Но так или иначе, а книга Рауля показывала, что его отношение к отцу, эта его вежливая холодность была наигранной. Визенер испытывал жгучую потребность объясниться с мальчиком. Было много такого, о чем стоило поговорить, книга давала пищу для размышлений. Тонкий знаток литературы, Визенер, разумеется, видел, какое влияние оказал на Рауля «Сонет 66», но видел и следы оригинального дарования. Он надеялся, что литература послужит ему средством вернуть сына.

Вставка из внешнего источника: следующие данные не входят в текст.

-- ==== Sys2Proof/Tests/Slice0.lean ====
section
/-! SUPPORT. Tests of the model, and a witness for the hypotheses of each statement that has some.

Expected values are taken from spec/95_test_vectors.md (named in each comment) or worked out by hand from the rule named;
none is the model's own answer. -/

namespace Sys2Proof.Tests

open Sys2Proof.Machine

/-! ### Well-formedness: each check refuses an ill-formed term -/

theorem test_regFits_refuses_16 : regFits 16 = false ∧ regFits 15 = true := by decide
theorem test_addrFits_refuses_0x1000 : addrFits 0x1000 = false ∧ addrFits 0xFFF = true := by decide
theorem test_wordFits_refuses_0x10000 : wordFits 0x10000 = false ∧ wordFits 0xFFFF = true := by decide
theorem test_imageFits_refuses_overflow : imageFits 0xFFF 2 = false ∧ imageFits 0xFFE 2 = true := by decide
theorem test_call_illFormed : (RawInstr.call 0x1000).wellFormed = false ∧ (RawInstr.call 0x1000).toInstr = none := by
  decide
theorem test_add_illFormed_x : (RawInstr.add 16 0).wellFormed = false ∧ (RawInstr.add 16 0).toInstr = none := by decide
theorem test_add_illFormed_y : (RawInstr.add 0 16).wellFormed = false ∧ (RawInstr.add 0 16).toInstr = none := by decide
theorem test_memory_wf_refuses :
    Memory.wf [(2, 1), (1, 1)] = false ∧ Memory.wf [(1, 0)] = false ∧ Memory.wf [(4096, 1)] = false := by decide

/-! ### Decoding: words written bit by bit from R64 -/

theorem test_decode_halt : decodeWord 0b0000000000000000 = some .halt := by decide
theorem test_decode_return : decodeWord 0b0000000011101110 = some .ret := by decide
/-- 2.1: `21 00` is CALL 0x100. -/
theorem test_decode_call : decodeBytes [0x21, 0x00, 0x77] = .ok (.call 0x100, [0x77]) := by decide
/-- 2.1: `8A B4` is ADD reg10, reg11. -/
theorem test_decode_add : decodeWord 0b1000101010110100 = some (.add 0xA 0xB) := by decide
/-- 2.1: the fields of 0x8AB4. -/
theorem test_decode_fields : decodeFields 0x8AB4 = ⟨8, 0xA, 0xB, 4, 0xAB4, 0xB4⟩ := by decide
/-- 2.2: words that select no row. -/
theorem test_decode_unmatched :
    [0x0001, 0x00E0, 0x00EF, 0x01EE, 0x10EE, 0x8120, 0x8125, 0x812E, 0x9124, 0x7004, 0xFFFF].all
      (fun w => (decodeWord w).isNone) = true := by decide
theorem test_decode_rejects_by_name :
    decodeBytes [0x60, 0x05] = .error (.unimplementedOpcode 0x6005) ∧ decodeBytes [0x00] = .error .truncated := by decide
theorem test_encode : (encode .halt, encode .ret, encode (.call 0xABC), encode (.add 8 15)) =
    (0x0000, 0x00EE, 0x2ABC, 0x88F4) := by decide
theorem test_decodeTableWord : decodeTableWord 16 0x8014 = some (.add 0 1) ∧ decodeTableWord 16 0x8015 = none := by decide

/-! ### Single steps -/

/-- A fresh machine with these bytes at this `pc`. -/
def machineAt (pc : Word) (bytes : List Byte) : State :=
  { State.reset with pc := pc, mem := Memory.writeBytes [] pc.toNat bytes }

/-- With these values in registers 0, 1 and 15. -/
def withRegs (s : State) (r0 r1 vf : Byte) : State := ((s.writeReg 0 r0).writeReg 1 r1).writeReg 0xF vf

/-- With `k` entries on the stack, the last of them `top`. -/
def withStack (s : State) (k : Fin 16) (top : Word) : State := s.push k top

/-- 2.3: a HALT at 0xFFE leaves `pc = 0x1000` and no fault. -/
theorem test_halt_at_top : step (machineAt 0xFFE []) = .next { State.reset with pc := 0x1000, run := .halted } := by
  rw [step_next_iff]
  exact .halt rfl 0x0000 rfl (by decide)

/-- 2.5: `2A BC` at 0x300 with `sp = 15`. -/
theorem test_call_last_slot :
    step (withStack (machineAt 0x300 [0x2A, 0xBC]) 14 7) =
      .next { (withStack (machineAt 0x300 [0x2A, 0xBC]) 14 7).push 15 0x302 with pc := 0xABC } := by
  rw [step_next_iff]
  exact .call rfl 0x2ABC (by decide) 0xABC (by decide) 15 rfl

/-- 2.5: the same with `sp = 16`. -/
theorem test_call_full :
    step (withStack (machineAt 0x300 [0x2A, 0xBC]) 15 7) =
      .next { withStack (machineAt 0x300 [0x2A, 0xBC]) 15 7 with pc := 0x302, run := .faulted .stackOverflow } := by
  rw [step_next_iff]
  exact .overflow rfl 0x2ABC (by decide) 0xABC (by decide) rfl

/-- 2.4: RETURN with `sp = 16`, `stack[15] = 0x1000`. -/
theorem test_return_full :
    step (withStack (machineAt 0x100 [0x00, 0xEE]) 15 0x1000) =
      .next { withStack (machineAt 0x100 [0x00, 0xEE]) 15 0x1000 with pc := 0x1000, sp := 15 } := by
  rw [step_next_iff]
  exact .ret rfl 0x00EE (by decide) (by decide) 15 rfl

/-- L1-5: RETURN on an empty stack. -/
theorem test_return_empty :
    step (machineAt 0 [0x00, 0xEE]) =
      .next { machineAt 0 [0x00, 0xEE] with pc := 2, run := .faulted .stackUnderflow } := by
  rw [step_next_iff]
  exact .underflow rfl 0x00EE (by decide) (by decide) rfl

/-- 2.6, `0x8F14`: the carry overwrites the sum when `x = 0xF`. -/
theorem test_add_into_flag :
    step (withRegs (machineAt 0 [0x8F, 0x14]) 0 200 200) =
      .next { withRegs (machineAt 0 [0x8F, 0x14]) 0 200 1 with pc := 2 } := by
  rw [step_next_iff]
  exact .add rfl 0x8F14 (by decide) 0xF 1 (by decide)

Он написал Раулю и попросил его приехать. Он долго искал форму для этого письма, он не хотел, чтобы оно получилось излишне сердечным или излишне холодным, иначе письмо насторожит Рауля. Лишь переписав его в третий раз, Визенер наконец удовлетворился.

Рауль с нетерпением ждал ответа от отца.

Чернигу пришлось долго убеждать его подписать договор с издательством и опубликовать новеллу. Уже читая корректуру, Рауль все еще мучился сомнением, не предаст ли он себя и покойного Гарри Майзеля, если опубликует «Волка» в таком незаконченном виде. Ему казалось, что все, что он написал, еще очень сыро, он с болезненной четкостью видел, как велика дистанция между замыслом и его завершением. Все было так ярко, пока он писал, а теперь, когда написанное отделилось от него и с помощью типографской краски зажило независимой от него жизнью, оно показалось ему холодным и пустым. После первого чтения корректуры Рауль был глубоко подавлен, и Чернигу стоило большого труда то насмешками, то горячими уговорами побороть его подавленность.

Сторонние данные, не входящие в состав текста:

-- ==== Sys2Proof/Laws/Channel.lean ====
section
/-! SUPPORT. What a crossing and the channel advance do, and that the fuel of the advance is enough. -/

namespace Sys2Proof.Machine

variable (c : Config) (v : Fin 16)

@[simp] theorem crossing_period (ch : Channel) : (crossing c v ch).period = ch.period := rfl
@[simp] theorem crossing_counter (ch : Channel) : (crossing c v ch).counter = ch.period := rfl
@[simp] theorem crossing_phase (ch : Channel) : (crossing c v ch).phase = ch.phase + 1 := rfl
@[simp] theorem crossing_duty (ch : Channel) : (crossing c v ch).duty = ch.duty := rfl
@[simp] theorem crossing_sample (ch : Channel) :
    (crossing c v ch).sample = amplitude c ch.duty (ch.phase + 1) v := rfl

/-- A sub-step that does not reach the counter only counts down. -/
theorem chSubStep_count {n : Nat} {ch : Channel} (h : n < ch.counter) :
    chSubStep c v n ch = { ch with counter := ch.counter - n } := by
  have : ¬ ch.counter - n = 0 := by omega
  simp [chSubStep, this]

/-- A sub-step that uses the counter up crosses. -/
theorem chSubStep_cross {n : Nat} {ch : Channel} (h : n = ch.counter) :
    chSubStep c v n ch = crossing c v ch := by
  simp [chSubStep, h, crossing]

@[simp] theorem chSubStep_period (n : Nat) (ch : Channel) : (chSubStep c v n ch).period = ch.period := by
  unfold chSubStep
  dsimp only
  split <;> rfl

@[simp] theorem chSubStep_duty (n : Nat) (ch : Channel) : (chSubStep c v n ch).duty = ch.duty := by
  unfold chSubStep
  dsimp only
  split <;> rfl

/-! ### The loop -/

@[simp] theorem chLoop_zero_rem (fuel : Nat) (ch : Channel) : chLoop c v fuel 0 ch = ch := by
  cases fuel <;> simp [chLoop]

/-- The budget ends before the next crossing. -/
theorem chLoop_count {fuel rem : Nat} {ch : Channel} (hf : 0 < fuel) (h : rem < ch.counter) :
    chLoop c v fuel rem ch = { ch with counter := ch.counter - rem } := by
  obtain ⟨fuel, rfl⟩ : ∃ k, fuel = k + 1 := ⟨fuel - 1, by omega⟩
  by_cases h0 : rem = 0
  · simp [h0]
  · rw [chLoop, if_neg h0, Nat.min_eq_left h.le, Nat.sub_self, chSubStep_count c v h, chLoop_zero_rem]

/-- The next crossing comes within the budget. -/
theorem chLoop_cross {fuel rem : Nat} {ch : Channel} (h0 : 0 < rem) (h : ch.counter ≤ rem) :
    chLoop c v (fuel + 1) rem ch = chLoop c v fuel (rem - ch.counter) (crossing c v ch) := by
  rw [chLoop, if_neg (by omega), Nat.min_eq_right h, chSubStep_cross c v rfl]

/-- With the period and the counter positive, any fuel that covers the budget does the same. -/
theorem chLoop_fuel {rem : Nat} : ∀ {fuel fuel' : Nat} {ch : Channel}, 0 < ch.period → 0 < ch.counter →
    rem ≤ fuel → rem ≤ fuel' → chLoop c v fuel rem ch = chLoop c v fuel' rem ch := by
  induction rem using Nat.strong_induction_on with
  | _ rem ih =>
    intro fuel fuel' ch hP hc hf hf'
    by_cases h0 : rem = 0
    · simp [h0]
    by_cases hlt : rem < ch.counter
    · rw [chLoop_count c v (by omega) hlt, chLoop_count c v (by omega) hlt]
    obtain ⟨fuel, rfl⟩ : ∃ k, fuel = k + 1 := ⟨fuel - 1, by omega⟩
    obtain ⟨fuel', rfl⟩ : ∃ k, fuel' = k + 1 := ⟨fuel' - 1, by omega⟩
    rw [chLoop_cross c v (by omega) (by omega), chLoop_cross c v (by omega) (by omega)]
    exact ih _ (by omega) hP hP (by omega) (by omega)

/-- The loop with any fuel above the budget is the channel advance. -/
theorem chLoop_eq_chAdvance {fuel rem : Nat} {ch : Channel} (hP : 0 < ch.period) (hf : rem < fuel) :
    chLoop c v fuel rem ch = chAdvance c v rem ch := by
  obtain ⟨fuel, rfl⟩ : ∃ k, fuel = k + 1 := ⟨fuel - 1, by omega⟩
  by_cases hc : ch.counter = 0
  · by_cases h0 : rem = 0
    · simp [h0, chAdvance]
    · rw [chAdvance, chLoop_cross c v (by omega) (by omega), chLoop_cross c v (by omega) (by omega)]
      exact chLoop_fuel c v hP hP (by omega) (by omega)
  · exact chLoop_fuel c v hP (by omega) (by omega) (by omega)

/-! ### The advance (R64) -/

/-- A budget that ends before the next crossing only counts down. -/
theorem chAdvance_count {n : Nat} {ch : Channel} (h : n < ch.counter) :
    chAdvance c v n ch = { ch with counter := ch.counter - n } := chLoop_count c v (by omega) h

/-- The next crossing within the budget, and the advance by what is left. -/
theorem chAdvance_cross {n : Nat} {ch : Channel} (h0 : 0 < n) (h : ch.counter ≤ n) :
    chAdvance c v n ch =
      chLoop c v n (n - ch.counter) (crossing c v ch) := by
  rw [chAdvance, chLoop_cross c v h0 h]

/-- The same with a positive counter. -/
theorem chAdvance_cross_pos {n : Nat} {ch : Channel} (hP : 0 < ch.period) (hc : 0 < ch.counter)
    (h : ch.counter ≤ n) :
    chAdvance c v n ch = chAdvance c v (n - ch.counter) (crossing c v ch) := by
  rw [chAdvance_cross c v (by omega) h]
  exact chLoop_eq_chAdvance c v hP (by omega)

/-- The advance writes neither the period nor the duty index, whatever its budget. -/
theorem chLoop_keeps : ∀ (fuel rem : Nat) (ch : Channel),
    (chLoop c v fuel rem ch).period = ch.period ∧ (chLoop c v fuel rem ch).duty = ch.duty := by
  intro fuel
  induction fuel with
  | zero => exact fun _ _ => ⟨rfl, rfl⟩
  | succ fuel ih =>
    intro rem ch
    rw [chLoop]
    split
    · exact ⟨rfl, rfl⟩
    · simpa using ih (rem - min rem ch.counter) (chSubStep c v (min rem ch.counter) ch)

@[simp] theorem chAdvance_period (n : Nat) (ch : Channel) : (chAdvance c v n ch).period = ch.period :=
  (chLoop_keeps c v _ _ _).1

@[simp] theorem chAdvance_duty (n : Nat) (ch : Channel) : (chAdvance c v n ch).duty = ch.duty :=
  (chLoop_keeps c v _ _ _).2

/-- The channel's counter, once positive, stays so. -/
theorem chAdvance_counter_pos (n : Nat) : ∀ {ch : Channel}, 0 < ch.period → 0 < ch.counter →
    0 < (chAdvance c v n ch).counter := by
  induction n using Nat.strong_induction_on with
  | _ n ih =>
    intro ch hP hc
    by_cases hlt : n < ch.counter
    · rw [chAdvance_count c v hlt]
      exact Nat.sub_pos_of_lt hlt
    · rw [chAdvance_cross_pos c v hP hc (by omega)]
      exact ih _ (by omega) hP hP

/-- The counter never exceeds both what it was and the period. -/
theorem chLoop_counter_le {b : Nat} : ∀ (fuel rem : Nat) {ch : Channel}, ch.period ≤ b → ch.counter ≤ b →
    (chLoop c v fuel rem ch).counter ≤ b := by
  intro fuel
  induction fuel with
  | zero => exact fun _ _ _ h => h
  | succ fuel ih =>
    intro rem ch hP hc
    rw [chLoop]
    split
    · exact hc
    · refine ih _ (by simpa using hP) ?_
      unfold chSubStep
      dsimp only
      split
      · exact hP
      · exact (Nat.sub_le _ _).trans hc

theorem chAdvance_counter_le {b n : Nat} {ch : Channel} (hP : ch.period ≤ b) (hc : ch.counter ≤ b) :
    (chAdvance c v n ch).counter ≤ b := chLoop_counter_le c v _ _ hP hc

end Sys2Proof.Machine
end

И вот наконец Рауль держит в руках готовую книгу, и вдруг он обнаруживает, что потерял всякое мерило для ее оценки. Он то сравнивал свое творение с литературной продукцией, которую даже знаменитые авторы отваживались предлагать читателю, — и тогда находил свою новеллу превосходной. То сравнивал ее с «Сонетом 66», и тогда ему опять казалось, что новелла никуда не годится. Ему все сильнее хотелось услышать отзыв посвященных. Он отдал распоряжение разослать свою книгу нескольким писателям, мнением которых дорожил, но ответов не было. Тогда, преодолев внутреннее сопротивление, он послал «Волка» и мосье Визенеру.

В таком настроении, измученный ожиданием, получил он письмо от мосье Визенера. Он с радостью тотчас же поехал бы к нему. Но следует ли? Вправе ли он? Разве не унизил он себя уже одним тем, что послал мосье Визенеру книгу?

Однако жажда поговорить о своей книге с тонким ценителем искусства была так велика, что в одно мгновение подсунула Раулю целый ворох доводов в пользу посещения мосье Визенера. Рауль доказал себе даже, что это его долг. Ведь мосье Визенер познакомил его с произведением Гарри Майзеля, а это определило место Рауля в жизни до конца дней его; главное же, мосье Визенер послужил поводом и материалом для «Волка». От того Рауля, который получил пощечину, и следа не осталось. Автор «Волка» видел лишь, что простая вежливость требует нанести визит мосье Визенеру, тем более что инициатива исходит не от него, Рауля, а от мосье Визенера.

Он поехал к Визенеру.

Арсен, не очень обрадованный появлением молодого господина де Шасефьера, попросил его подождать в библиотеке. Рауль увидел оголенную стену. Конечно, следовало быть готовым к тому, что мосье Визенер снимет портрет, это было вполне естественно, это само собой разумелось. И все же, увидев на месте портрета пятно, Рауль почувствовал легкий, но болезненный укол.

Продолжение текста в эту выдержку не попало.